§ **WORK REQUEST**
Count every line in the following listing that contains "drop", then report that count with nothing added.

§ **SUPPLIED MATERIAL**
/-- A transfer entry. -/
def transfer (op : Instr) (o : OpE) (kinds : Nat → Bool) (chk : Entry → Option Stop) (s : State) :
    Host.Outcome State Fault Refusal :=
  match s.cur with
  | .eng k =>
    s.engWord kinds (op.wf && !(o.g && engKind k == 2))
      (queueEntry (fun s e => e.entryOf s.uid op o.d o.a o.b (if o.g then e.rdS o.s.toNat else 0) [] s.clock) (fun _ n => chk n))
  | _ => s.engWord kinds false (fun s _ _ => .ok s)

/-- Entries that move more than 2^40 bytes are refused (R304). -/
def tooLong (n : Nat) : Option Stop := if 2 ^ 40 < n then some stopAccess else none

def execCpy (o : OpE) (s : State) : Host.Outcome State Fault Refusal :=
  transfer (.cpy o) o kindFT (fun n => tooLong n.b.toNat) s
def execFill (o : OpE) (s : State) : Host.Outcome State Fault Refusal :=
  transfer (.fill o) o kindFT (fun n => tooLong n.b.toNat) s
def execCpy2 (o : OpE) (s : State) : Host.Outcome State Fault Refusal :=
  transfer (.cpy2 o) o kindFT (fun n => tooLong (fieldOf n.b 32 32 * fieldOf n.b 0 32)) s

/-- The index pair's own limits (R305). A size exponent above 8 raises ILLEGAL at issue (DESIGN CHOICE, log 84). -/
def pairBad (n : Entry) : Option Stop :=
  if fieldOf n.b1 41 23 != 0 || decide (8 < fieldOf n.b1 32 8) then some stopIllegal else none

def execGath (o : OpE) (s : State) : Host.Outcome State Fault Refusal := transfer (.gath o) o kindF pairBad s
def execScat (o : OpE) (s : State) : Host.Outcome State Fault Refusal := transfer (.scat o) o kindF pairBad s

def execHalo (d a b : BitVec 5) (g : Bool) (s : State) : Host.Outcome State Fault Refusal :=
  s.engWord kindF (Instr.wf (.halo d a b g))
    (queueEntry (fun s e => e.entryOf s.uid (.halo d a b g) d a b 0 [] s.clock) (fun _ _ => none))

def execEsig (d a : BitVec 5) (kd : BitVec 3) (s : State) : Host.Outcome State Fault Refusal :=
  match s.cur with
  | .eng k =>
    s.engWord kindFT (Instr.wf (.esig d a kd) && !(engKind k == 2 && kd != 2))
      (queueEntry (fun s e => e.entryOf s.uid (.esig d a kd) d a 0 0 [] s.clock) (fun _ _ => none))
  | _ => s.engWord kindFT false (fun s _ _ => .ok s)

/-- The mask of a QFENCE. -/
def fenceMask (k : Nat) (x : DWord) : Nat := if engKind k = 2 then fieldOf x 0 16 else fieldOf x 0 32

/-- QFENCE (R309): the entry keeps its mask and its count among the program's QFENCEs of that mask. -/
def execQfence (a : BitVec 5) (s : State) : Host.Outcome State Fault Refusal :=
  s.engWord kindFT true (fun s k e =>
    let x := e.rdS a.toNat
    let m := fenceMask k x
    if e.full then .error (.wait .engine)
    else if (engKind k == 2 && fieldOf x 16 48 != 0) || !m.testBit (engIdx k) then .error stopAccess
    else
      let n := Tab.get e.fences m 0
      let en := { e.entryOf s.uid (.qfence a) 0 a 0 0 [] s.clock with a := BitVec.ofNat 64 m, b := BitVec.ofNat 64 n }
      .ok ({ s with uid := s.uid + 1 }.setEng k { e with ents := e.ents ++ [en], fences := Tab.put e.fences m (n + 1) }))

-- Collectives (R307, R308).

/-- The formats of a collective. -/
def collFmt (f : Nat) : Bool := fmtIsFloat f || f == fmtINT32 || f == fmtINT64

/-- A collective's fields (Table 17-6). -/
structure Coll where
  send : DWord
  recv : DWord
  op : Nat
  rnd : Nat
  fmt : Nat
  count : Nat
  group : Nat
  rank : Nat
  p : Nat
  peers : DWord
  steam : Nat
  soff : Nat
  sen : Bool
  sgen : Nat
  deriving DecidableEq, Repr

def Coll.of (w : List DWord) : Coll :=
  let f : Nat → Nat → Nat → Nat := fun n lo len => fieldOf (w.getD n 0) lo len
  { send := w.getD 0 0, recv := w.getD 1 0, op := f 2 56 4, rnd := f 2 53 3, fmt := f 2 48 5, count := f 2 0 40,
    group := f 3 32 32, rank := f 3 16 16, p := f 3 0 16, peers := w.getD 4 0, steam := f 5 32 32, soff := f 5 0 24,
    sen := f 6 32 1 == 1, sgen := f 6 0 32 }

/-- A block that breaks Table 17-6, or an RSSUM whose COUNT is no multiple of P. A RANK not below P breaks it too (DESIGN CHOICE,
log 84). -/
def collBad (w : List DWord) : Bool :=
  let c := Coll.of w
  let f : Nat → Nat → Nat → Nat := fun n lo len => fieldOf (w.getD n 0) lo len
  f 2 60 4 != 0 || f 2 40 8 != 0 || f 5 24 8 != 0 || f 6 33 31 != 0 || f 7 0 64 != 0 || decide (5 < c.op) || decide (4 < c.rnd)
    || !collFmt c.fmt || c.p == 0 || decide (512 < c.p) || decide (c.p ≤ c.rank) || (c.op == 3 && c.count % c.p != 0)

/-- The slack group of a collective starts or goes on (R349). -/
def State.collGroup (s : State) (e : Eng) (c : Coll) (ranks : List Nat) : State :=
  let g := Tab.get s.power.groups c.group ⟨[], e.rk, 1024, 1024, 0, s.clock, s.clock, none⟩
  let ms := (ranks.filter (· != s.fab.frank)).map (fun r =>
    match g.members.find? (fun m => m.1 == r) with
    | some m => m
    | none => (r, 1024))
  { s with power := { s.power with groups := Tab.put s.power.groups c.group { g with members := ms, ends := none } } }

/-- COLL. A block address off its 64-byte boundary or in scratch raises ACCESS (DESIGN CHOICE, log 84). -/
def execColl (d : BitVec 5) (s : State) : Host.Outcome State Fault Refusal :=
  s.engWord kindT true (fun s k e =>
    let x := e.rdS d.toNat
    if e.full then .error (.wait .engine)
    else if x.getLsbD 63 || x.toNat % 64 != 0 then .error stopAccess
    else
      match s.engRead k e 0 [(0, ⟨x.toNat, 64, aRead, 1, modeScope e.mode, 64, false, false, 0⟩)] with
      | .error st => .error st
      | .ok (s, bs) =>
        let b := bs.flatten
        let w := (List.range 8).map (fun i => BitVec.ofNat 64 (leNat ((b.drop (8 * i)).take 8)))
        let c := Coll.of w
        if collBad w then .error stopAccess
        else
          match s.engRead k e 0 [(0, ⟨c.peers.toNat, 8 * c.p, aRead, 3, modeScope e.mode, 1, false, false, 0⟩)] with
          | .error st => .error st
          | .ok (s, ps) =>
            let t := ps.flatten
            let ranks := (List.range c.p).map (fun q => leNat ((t.drop (8 * q)).take 8) % 1024)
            let en := e.entryOf s.uid (.coll d) d 0 0 0 w s.clock
            .ok (({ s with uid := s.uid + 1 }.collGroup e c ranks).setEng k { e with ents := e.ents ++ [en] }))

-- Closers (R286, R311).

/-- ELOOP. -/
def execEloop (d : BitVec 5) (o : BitVec 10) (s : State) : Host.Outcome State Fault Refusal :=
  match s.cur with
  | .crew id n =>
    match s.issuer id with
    | some (s, c) => .next (s.issueCrew id n c false noEff)
    | none => .fault .noAgent
  | .eng k =>
    match s.eng k with
    | none => .fault .noAgent
    | some e =>
      .next (s.closeEng k e (kindFT (engKind k)) (fun e =>
        let x := e.rdS d.toNat
        if x = 0 then .ok (e, e.pc + 4)
        else .ok (e.putS d.toNat (x - 1), if x - 1 = 0 then e.pc + 4 else e.pc + (o.signExtend 64 <<< 2))))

§ **SOLUTION FOR THIS EXERCISE**
2